10/10
"People talk without understanding each other."
30 December 2019
Warning: Spoilers
"Girlfriend now,I have a have a girlfriend now ,No way, no how I get a girlfriend now."

With a Italian viewing challenge and best films of 1955 poll taking place on ICM,I looked for titles I could cross both with.Picking this up years ago after hearing it mentioned in the commentary for the doc Z Channel: A Magnificent Obsession (2004),I decided to finally spend time with the girlfriends.

View on the film:

Featuring a detailed booklet, Masters of Cinema present a superb transfer, with the picture being crystal clear whilst retaining a film grain,and the soundtrack being smooth.

Stating in a interview that filming had to be stopped for 2 and a half months due to the original studio going bust, co-writer/(with Suso Cecchi D'Amico and Alba De Cespedes) directing auteur Michelangelo Antonioni & his regular cinematographer from this era Gianni Di Venanzo layer foundation over the behind the scenes troubles, to magnificently gaze at the progression of Antonioni's recurring motifs.

Inviting the audience in with a opening shot of Clelia looking in a bathroom mirror of her hotel room, as a glamorous dressed Rosetta lays dying from a overdose in the adjoining room,Antonioni perfectly captures his distinctive stylisation, reflecting in the recurring use of mirrors and glass surfaces the detachment the girlfriends have from the image/person looking back at them,which shines onto elegant, long, stilted wide-shots subtly building a separation between the girlfriends and the viewer.

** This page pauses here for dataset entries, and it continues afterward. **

-- ==== Sys2Proof/WellFormed.lean ====
section
/-! DEFINITION. Which instructions and which raw field values are well formed. -/

namespace Sys2Proof

/-- The pairs of numbers `encode(op, ad)` is defined on: `0 <= op <= 7` and `0 <= ad <= 31`
(spec/30_encoding.md R83). A branch to address 32 or more and an opcode of 8 or more are
unrepresentable (spec/43_branch.md R153; spec/93_implementation_defined.md U2). -/
def fieldsInRange (op ad : Nat) : Bool :=
  decide (op ≤ 7) && decide (ad ≤ 31)

/-- An instruction is well formed when its two fields are in range. The 5-bit type of the address
field makes this true of every term of `Instr`, as the spec says: "always 0–31 by construction
(masked by the codec)" (spec/20_memory.md R55). -/
def Instr.wellFormed : Instr → Bool
  | .ld ad => fieldsInRange 0 ad.toNat
  | .sub ad => fieldsInRange 1 ad.toNat
  | .add ad => fieldsInRange 2 ad.toNat
  | .st ad => fieldsInRange 3 ad.toNat
  | .b ad => fieldsInRange 4 ad.toNat
  | .bneg ad => fieldsInRange 5 ad.toNat
  | .illegal ad => fieldsInRange 6 ad.toNat
  | .halt ad => fieldsInRange 7 ad.toNat

/-- A list of program bytes the core can be reset with as it stands: exactly 24 of them
(spec/10_state.md R36). -/
def imageComplete (bytes : List Byte) : Bool :=
  decide (bytes.length = Config.romSize)

end Sys2Proof
end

Entering each of their households, Antonioni highlights the beauty of each girlfriend in close-ups set against a earthy, (separated by their high-class living) ravaged landscape.

Getting the role just two days before filming began after turning heads with a photo shoot,Madeleine Fischer gives a terrific turn as Rosetta, with Fischer using the limited number of credits she had gathered to give Rosetta a dying wallflower innocence, looking outwards as all around her become more insular.

Later called the "Diva" of the set who "felt that she had to act as such,without success." by Antonionoi, the beautiful Eleonora Rossi Drago gives a magnetic performance as Clelia, with her state of being a outsider entering Rosetta's friendships, leading Drago to emphasize a separation between Clelia and the girlfriends.

Freely adapting Cesare Pavese's novel, the writers welcome the girlfriends with outstanding dialogue pulling on how even when they appear deep in conversation,everyone is reflecting complete isolation and a inability to process difference of opinion. Stated later by Antonionoi that he directed each actress in different ways, the writers dress each of the girlfriends in wonderfully at odds styles, from the outward looking Rosetta and the glamour of Momina, (played by Hammer Girl Yvonne Furneaux) to Clelia standing as a square peg in the middle of the girlfriends.